=== What is expected ===
Lines from the line with "and what every" to the line with "command a waiting" in the entries below, and only those, must be output exactly, with both ends included.

Start of Data records

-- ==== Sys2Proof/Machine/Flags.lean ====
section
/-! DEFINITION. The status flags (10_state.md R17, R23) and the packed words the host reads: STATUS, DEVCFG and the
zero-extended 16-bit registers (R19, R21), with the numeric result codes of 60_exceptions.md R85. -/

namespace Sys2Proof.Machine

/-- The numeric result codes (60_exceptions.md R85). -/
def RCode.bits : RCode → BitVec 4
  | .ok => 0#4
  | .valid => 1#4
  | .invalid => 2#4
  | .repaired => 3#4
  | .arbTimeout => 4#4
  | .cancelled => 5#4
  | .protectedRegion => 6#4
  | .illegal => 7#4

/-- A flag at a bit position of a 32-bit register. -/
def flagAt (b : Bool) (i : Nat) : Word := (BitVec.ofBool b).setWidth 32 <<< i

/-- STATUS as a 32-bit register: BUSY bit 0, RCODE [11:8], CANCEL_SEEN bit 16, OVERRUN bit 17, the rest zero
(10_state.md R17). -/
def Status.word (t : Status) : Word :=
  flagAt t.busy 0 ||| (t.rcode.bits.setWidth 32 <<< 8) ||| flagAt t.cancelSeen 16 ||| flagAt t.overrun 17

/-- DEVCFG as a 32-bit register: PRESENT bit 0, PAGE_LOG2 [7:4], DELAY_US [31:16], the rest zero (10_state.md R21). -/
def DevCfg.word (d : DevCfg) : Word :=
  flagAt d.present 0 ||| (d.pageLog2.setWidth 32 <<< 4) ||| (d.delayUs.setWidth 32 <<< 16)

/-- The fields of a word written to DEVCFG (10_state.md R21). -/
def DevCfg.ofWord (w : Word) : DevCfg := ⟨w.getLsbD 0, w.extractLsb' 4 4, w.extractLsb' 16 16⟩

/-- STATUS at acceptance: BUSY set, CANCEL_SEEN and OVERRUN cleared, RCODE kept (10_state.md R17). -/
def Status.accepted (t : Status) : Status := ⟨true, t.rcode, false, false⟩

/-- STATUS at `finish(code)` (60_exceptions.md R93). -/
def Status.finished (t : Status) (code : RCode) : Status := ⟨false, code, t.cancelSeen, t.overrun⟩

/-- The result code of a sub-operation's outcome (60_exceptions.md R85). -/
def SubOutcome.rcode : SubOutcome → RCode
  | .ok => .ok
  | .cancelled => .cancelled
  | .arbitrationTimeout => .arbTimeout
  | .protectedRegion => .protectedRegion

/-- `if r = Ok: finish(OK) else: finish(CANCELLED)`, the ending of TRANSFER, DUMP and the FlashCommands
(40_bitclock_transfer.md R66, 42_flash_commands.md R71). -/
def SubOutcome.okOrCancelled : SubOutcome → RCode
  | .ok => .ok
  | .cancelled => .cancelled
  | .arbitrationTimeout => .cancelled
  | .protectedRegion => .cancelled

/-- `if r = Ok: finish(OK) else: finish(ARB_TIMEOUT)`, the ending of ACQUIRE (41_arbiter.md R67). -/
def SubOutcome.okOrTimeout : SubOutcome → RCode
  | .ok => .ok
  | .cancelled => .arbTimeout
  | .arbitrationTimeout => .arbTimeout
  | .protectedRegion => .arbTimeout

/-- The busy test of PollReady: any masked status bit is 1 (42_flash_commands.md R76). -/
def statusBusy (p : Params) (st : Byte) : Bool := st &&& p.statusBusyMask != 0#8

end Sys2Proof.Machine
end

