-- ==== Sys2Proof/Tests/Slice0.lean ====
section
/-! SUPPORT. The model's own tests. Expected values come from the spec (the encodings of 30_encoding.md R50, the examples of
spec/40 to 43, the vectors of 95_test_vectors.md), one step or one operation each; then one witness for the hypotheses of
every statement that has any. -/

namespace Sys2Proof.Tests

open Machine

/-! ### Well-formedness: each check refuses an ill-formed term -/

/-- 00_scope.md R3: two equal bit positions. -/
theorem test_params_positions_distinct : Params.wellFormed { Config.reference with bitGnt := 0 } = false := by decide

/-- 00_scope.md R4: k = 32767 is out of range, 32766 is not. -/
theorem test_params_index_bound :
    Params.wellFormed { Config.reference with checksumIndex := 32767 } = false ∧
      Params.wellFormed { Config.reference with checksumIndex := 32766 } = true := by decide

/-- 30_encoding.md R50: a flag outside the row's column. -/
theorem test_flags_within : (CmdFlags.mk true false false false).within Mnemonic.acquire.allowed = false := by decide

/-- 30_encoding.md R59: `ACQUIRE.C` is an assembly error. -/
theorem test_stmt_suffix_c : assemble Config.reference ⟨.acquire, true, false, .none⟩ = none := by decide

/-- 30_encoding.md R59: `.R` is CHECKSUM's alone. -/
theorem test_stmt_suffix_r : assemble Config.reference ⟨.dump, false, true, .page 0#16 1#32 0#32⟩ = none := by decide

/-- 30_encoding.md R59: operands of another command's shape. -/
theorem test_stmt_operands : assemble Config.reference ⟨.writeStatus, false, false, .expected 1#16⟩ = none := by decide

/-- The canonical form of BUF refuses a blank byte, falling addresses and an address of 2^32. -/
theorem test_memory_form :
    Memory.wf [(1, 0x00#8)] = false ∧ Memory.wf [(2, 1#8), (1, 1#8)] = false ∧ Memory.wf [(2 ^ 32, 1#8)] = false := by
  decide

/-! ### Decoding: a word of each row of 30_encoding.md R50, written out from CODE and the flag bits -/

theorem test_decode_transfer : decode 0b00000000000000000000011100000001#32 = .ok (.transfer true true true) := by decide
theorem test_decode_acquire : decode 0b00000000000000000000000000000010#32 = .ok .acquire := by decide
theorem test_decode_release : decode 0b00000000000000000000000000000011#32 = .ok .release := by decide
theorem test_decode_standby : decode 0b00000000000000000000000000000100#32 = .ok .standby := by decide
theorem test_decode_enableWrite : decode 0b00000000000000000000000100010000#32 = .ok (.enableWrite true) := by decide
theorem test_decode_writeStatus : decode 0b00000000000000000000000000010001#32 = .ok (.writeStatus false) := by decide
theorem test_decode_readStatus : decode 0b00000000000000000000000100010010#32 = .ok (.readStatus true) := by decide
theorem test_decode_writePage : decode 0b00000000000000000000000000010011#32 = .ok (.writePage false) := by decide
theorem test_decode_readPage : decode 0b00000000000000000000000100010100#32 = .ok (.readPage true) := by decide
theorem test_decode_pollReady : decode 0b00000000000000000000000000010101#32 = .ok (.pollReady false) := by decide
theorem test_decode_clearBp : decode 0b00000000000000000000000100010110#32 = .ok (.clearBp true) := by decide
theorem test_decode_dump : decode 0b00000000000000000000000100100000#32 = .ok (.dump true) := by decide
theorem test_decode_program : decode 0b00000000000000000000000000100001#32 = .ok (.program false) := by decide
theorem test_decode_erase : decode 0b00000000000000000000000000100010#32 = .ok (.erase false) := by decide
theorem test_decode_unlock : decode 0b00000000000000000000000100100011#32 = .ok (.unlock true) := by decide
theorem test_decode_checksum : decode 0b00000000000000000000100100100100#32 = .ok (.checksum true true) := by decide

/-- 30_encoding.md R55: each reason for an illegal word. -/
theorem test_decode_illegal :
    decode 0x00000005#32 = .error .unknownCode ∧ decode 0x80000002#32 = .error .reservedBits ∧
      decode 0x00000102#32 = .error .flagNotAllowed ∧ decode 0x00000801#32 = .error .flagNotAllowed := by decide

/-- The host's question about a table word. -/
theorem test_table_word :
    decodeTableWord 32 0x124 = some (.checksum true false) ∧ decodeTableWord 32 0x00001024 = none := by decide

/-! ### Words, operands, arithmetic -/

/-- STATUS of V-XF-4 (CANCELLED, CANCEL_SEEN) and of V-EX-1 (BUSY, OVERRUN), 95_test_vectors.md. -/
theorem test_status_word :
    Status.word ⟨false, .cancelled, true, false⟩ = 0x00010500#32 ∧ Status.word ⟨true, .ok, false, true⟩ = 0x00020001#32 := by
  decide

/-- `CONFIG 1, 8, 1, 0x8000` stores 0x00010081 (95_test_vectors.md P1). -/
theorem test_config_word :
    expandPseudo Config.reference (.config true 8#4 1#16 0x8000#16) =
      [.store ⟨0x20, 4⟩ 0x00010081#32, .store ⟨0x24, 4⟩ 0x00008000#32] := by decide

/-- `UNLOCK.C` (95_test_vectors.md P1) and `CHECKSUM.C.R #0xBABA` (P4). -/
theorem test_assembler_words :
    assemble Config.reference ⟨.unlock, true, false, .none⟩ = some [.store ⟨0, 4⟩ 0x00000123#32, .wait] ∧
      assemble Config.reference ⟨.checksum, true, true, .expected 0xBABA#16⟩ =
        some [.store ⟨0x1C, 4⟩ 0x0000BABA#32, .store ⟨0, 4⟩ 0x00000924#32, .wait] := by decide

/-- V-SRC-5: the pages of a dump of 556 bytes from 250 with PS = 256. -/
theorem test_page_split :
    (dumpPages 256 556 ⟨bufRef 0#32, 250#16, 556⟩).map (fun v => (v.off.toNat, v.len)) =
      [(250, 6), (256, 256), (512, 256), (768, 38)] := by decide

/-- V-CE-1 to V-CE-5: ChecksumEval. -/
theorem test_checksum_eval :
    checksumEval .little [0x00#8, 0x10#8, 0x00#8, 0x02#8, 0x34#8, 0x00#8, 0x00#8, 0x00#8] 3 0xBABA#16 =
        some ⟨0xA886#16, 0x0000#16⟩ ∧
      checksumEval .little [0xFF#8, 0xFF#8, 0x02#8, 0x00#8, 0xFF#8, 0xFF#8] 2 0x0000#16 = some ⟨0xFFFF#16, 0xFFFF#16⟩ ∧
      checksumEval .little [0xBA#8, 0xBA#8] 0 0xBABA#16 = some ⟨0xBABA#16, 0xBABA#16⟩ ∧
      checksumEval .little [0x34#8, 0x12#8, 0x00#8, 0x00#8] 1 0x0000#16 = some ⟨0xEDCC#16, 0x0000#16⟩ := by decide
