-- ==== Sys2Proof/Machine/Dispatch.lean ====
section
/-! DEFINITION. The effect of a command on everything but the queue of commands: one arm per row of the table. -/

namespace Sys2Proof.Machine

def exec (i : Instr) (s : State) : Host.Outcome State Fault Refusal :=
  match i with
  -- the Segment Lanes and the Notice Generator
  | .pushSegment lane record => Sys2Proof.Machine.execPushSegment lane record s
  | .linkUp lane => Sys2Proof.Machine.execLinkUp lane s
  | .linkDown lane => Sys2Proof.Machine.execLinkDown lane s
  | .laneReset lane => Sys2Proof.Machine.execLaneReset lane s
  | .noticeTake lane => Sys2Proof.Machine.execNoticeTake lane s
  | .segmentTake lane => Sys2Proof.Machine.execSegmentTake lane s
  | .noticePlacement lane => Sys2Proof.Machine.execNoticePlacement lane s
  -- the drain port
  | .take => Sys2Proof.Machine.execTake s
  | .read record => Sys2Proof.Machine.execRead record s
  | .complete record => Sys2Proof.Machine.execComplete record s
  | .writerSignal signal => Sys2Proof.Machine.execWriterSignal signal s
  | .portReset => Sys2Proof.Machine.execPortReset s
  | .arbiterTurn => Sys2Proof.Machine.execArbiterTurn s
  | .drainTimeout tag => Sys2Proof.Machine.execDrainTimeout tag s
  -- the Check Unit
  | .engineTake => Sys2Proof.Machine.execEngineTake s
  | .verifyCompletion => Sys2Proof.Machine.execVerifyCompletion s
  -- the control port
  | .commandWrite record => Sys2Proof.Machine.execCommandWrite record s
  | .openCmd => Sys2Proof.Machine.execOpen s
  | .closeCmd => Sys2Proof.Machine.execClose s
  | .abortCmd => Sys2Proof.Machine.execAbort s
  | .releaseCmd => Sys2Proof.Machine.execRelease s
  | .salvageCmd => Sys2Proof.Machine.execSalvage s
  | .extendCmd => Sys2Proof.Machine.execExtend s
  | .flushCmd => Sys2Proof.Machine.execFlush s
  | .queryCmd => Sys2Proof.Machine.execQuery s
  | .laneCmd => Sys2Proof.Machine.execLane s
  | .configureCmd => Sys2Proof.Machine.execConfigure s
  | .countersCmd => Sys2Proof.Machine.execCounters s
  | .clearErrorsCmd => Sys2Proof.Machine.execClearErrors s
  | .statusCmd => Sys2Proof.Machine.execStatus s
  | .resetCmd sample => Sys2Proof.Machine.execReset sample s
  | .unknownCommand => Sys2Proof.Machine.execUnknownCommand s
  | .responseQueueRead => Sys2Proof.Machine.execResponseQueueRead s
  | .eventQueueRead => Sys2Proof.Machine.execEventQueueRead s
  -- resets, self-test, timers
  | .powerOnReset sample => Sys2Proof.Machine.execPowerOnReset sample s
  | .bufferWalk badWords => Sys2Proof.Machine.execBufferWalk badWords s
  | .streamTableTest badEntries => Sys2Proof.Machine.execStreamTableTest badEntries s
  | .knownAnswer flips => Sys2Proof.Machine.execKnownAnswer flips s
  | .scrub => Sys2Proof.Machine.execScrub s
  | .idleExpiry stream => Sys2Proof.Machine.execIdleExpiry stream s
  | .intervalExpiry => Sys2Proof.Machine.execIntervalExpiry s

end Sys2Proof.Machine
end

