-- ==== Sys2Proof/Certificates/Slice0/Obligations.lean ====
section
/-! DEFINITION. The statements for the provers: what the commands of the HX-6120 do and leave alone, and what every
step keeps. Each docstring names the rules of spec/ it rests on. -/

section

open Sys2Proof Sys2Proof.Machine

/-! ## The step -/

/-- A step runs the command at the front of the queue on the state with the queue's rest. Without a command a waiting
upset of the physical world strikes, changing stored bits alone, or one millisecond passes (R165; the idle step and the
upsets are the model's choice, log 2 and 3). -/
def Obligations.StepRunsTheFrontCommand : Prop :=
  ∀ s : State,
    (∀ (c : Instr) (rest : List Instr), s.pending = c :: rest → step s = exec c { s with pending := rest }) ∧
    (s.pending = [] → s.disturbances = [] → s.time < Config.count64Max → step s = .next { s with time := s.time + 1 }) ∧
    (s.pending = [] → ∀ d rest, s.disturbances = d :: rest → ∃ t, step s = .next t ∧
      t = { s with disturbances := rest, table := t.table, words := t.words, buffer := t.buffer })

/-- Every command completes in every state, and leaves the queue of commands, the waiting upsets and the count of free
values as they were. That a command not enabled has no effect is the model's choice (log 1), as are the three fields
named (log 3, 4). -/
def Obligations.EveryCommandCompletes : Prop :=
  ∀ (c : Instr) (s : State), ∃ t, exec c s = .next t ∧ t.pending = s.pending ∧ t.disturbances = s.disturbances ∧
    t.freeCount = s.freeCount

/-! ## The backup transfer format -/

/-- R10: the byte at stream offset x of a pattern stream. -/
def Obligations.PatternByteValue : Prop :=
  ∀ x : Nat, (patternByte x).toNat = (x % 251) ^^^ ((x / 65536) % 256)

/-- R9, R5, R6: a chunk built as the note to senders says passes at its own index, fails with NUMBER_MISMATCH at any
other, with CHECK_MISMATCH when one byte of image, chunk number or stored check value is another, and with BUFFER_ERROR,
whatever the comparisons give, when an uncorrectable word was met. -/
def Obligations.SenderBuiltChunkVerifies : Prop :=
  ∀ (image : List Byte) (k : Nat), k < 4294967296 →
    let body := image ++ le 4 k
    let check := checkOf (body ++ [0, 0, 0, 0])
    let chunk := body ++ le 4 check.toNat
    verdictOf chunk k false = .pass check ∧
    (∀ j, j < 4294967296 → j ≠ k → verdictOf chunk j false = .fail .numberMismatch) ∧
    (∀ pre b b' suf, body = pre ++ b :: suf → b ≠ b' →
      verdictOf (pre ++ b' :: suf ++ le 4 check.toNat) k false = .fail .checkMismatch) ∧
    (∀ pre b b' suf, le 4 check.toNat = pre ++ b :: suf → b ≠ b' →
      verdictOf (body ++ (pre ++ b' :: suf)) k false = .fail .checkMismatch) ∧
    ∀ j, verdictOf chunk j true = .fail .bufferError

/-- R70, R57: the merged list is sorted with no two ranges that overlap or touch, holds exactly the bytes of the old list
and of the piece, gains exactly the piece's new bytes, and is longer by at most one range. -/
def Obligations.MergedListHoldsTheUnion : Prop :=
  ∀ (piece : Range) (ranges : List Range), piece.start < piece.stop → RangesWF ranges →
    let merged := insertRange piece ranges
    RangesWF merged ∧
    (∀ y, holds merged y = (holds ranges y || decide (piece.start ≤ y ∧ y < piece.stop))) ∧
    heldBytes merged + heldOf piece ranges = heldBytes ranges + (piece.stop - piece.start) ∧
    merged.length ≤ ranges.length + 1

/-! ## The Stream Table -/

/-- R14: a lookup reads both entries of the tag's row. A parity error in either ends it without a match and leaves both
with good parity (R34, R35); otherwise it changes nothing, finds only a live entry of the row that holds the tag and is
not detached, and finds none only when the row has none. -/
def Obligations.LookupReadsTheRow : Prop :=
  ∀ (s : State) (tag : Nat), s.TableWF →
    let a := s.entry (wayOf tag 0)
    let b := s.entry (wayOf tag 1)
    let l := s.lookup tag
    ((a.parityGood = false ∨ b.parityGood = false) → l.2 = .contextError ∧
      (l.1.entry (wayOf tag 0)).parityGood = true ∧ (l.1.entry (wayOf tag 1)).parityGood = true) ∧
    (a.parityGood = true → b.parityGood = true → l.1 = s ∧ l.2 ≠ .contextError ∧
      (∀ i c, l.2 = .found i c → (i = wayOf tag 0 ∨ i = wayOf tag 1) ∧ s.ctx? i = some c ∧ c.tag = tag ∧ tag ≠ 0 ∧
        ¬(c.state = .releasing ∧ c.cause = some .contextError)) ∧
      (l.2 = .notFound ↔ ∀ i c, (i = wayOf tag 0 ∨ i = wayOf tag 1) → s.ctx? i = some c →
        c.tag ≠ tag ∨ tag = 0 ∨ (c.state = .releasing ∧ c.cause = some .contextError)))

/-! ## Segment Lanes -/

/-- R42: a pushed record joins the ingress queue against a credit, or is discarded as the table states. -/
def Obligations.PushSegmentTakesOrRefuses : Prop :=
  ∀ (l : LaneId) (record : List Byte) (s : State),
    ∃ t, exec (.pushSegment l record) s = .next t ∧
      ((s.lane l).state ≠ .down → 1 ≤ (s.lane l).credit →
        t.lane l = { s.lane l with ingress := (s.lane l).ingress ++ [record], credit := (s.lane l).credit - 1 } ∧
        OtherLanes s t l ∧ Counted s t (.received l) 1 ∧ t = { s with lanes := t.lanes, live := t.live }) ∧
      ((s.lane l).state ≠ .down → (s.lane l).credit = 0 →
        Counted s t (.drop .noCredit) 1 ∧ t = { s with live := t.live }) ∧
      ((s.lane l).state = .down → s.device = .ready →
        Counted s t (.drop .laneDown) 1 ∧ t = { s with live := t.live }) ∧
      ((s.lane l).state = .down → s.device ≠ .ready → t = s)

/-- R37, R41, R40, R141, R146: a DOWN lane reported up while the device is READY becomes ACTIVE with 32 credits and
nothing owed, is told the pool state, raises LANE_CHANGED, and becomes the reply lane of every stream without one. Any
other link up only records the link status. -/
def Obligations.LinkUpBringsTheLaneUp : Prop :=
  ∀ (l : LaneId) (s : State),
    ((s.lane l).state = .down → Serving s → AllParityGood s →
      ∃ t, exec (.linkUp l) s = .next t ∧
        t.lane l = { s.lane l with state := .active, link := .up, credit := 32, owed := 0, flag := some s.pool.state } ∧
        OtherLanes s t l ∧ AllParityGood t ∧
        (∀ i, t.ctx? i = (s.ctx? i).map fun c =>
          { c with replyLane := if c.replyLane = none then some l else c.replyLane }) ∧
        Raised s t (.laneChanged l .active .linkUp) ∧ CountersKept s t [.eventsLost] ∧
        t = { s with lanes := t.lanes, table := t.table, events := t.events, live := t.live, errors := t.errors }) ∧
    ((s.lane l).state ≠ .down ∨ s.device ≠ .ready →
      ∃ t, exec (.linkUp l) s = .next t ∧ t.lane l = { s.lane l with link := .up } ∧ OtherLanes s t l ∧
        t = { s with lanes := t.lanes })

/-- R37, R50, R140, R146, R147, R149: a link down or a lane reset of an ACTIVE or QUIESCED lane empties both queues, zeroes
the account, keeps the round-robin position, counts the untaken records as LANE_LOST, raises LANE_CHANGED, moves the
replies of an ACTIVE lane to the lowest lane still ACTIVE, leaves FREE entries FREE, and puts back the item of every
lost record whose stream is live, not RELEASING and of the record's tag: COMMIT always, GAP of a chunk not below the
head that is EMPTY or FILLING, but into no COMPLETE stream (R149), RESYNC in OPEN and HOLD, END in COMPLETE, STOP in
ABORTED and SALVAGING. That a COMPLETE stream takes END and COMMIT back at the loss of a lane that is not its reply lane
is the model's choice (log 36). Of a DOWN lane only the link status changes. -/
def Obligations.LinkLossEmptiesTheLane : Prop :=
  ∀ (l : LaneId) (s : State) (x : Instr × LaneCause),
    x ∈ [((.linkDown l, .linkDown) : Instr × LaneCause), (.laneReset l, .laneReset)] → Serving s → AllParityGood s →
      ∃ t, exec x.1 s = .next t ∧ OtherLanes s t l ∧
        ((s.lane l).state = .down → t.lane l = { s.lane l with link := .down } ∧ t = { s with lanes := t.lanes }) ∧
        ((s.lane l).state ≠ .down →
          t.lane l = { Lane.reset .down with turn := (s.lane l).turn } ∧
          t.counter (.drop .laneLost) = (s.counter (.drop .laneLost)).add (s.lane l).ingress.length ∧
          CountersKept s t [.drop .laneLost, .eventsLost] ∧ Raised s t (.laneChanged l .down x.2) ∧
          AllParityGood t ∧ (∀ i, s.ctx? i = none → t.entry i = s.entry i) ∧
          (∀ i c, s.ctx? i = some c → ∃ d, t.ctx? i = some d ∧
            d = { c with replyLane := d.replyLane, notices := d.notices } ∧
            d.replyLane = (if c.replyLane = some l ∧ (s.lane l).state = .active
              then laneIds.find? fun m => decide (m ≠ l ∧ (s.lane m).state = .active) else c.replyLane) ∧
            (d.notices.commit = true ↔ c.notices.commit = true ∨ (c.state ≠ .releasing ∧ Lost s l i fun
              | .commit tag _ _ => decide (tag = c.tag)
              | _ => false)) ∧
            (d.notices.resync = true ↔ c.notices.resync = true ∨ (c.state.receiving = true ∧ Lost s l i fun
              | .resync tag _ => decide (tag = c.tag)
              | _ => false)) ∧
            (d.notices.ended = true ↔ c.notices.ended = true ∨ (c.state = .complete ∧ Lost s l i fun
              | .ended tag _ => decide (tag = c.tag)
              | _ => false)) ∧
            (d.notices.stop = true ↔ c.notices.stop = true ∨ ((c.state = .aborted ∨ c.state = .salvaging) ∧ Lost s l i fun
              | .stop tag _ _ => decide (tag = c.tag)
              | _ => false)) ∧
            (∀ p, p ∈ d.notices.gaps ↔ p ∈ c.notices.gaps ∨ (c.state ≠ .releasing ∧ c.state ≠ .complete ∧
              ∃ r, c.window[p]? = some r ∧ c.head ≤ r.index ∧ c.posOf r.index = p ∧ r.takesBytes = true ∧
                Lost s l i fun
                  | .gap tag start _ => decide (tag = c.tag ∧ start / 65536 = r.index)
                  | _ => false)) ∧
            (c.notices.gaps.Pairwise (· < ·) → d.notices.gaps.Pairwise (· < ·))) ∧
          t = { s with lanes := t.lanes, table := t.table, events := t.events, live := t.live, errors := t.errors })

End of Data records

=== Task response ===
/-! DEFINITION. The statements for the provers: what the commands of the HX-6120 do and leave alone, and what every
step keeps. Each docstring names the rules of spec/ it rests on. -/

section

open Sys2Proof Sys2Proof.Machine

/-! ## The step -/

/-- A step runs the command at the front of the queue on the state with the queue's rest. Without a command a waiting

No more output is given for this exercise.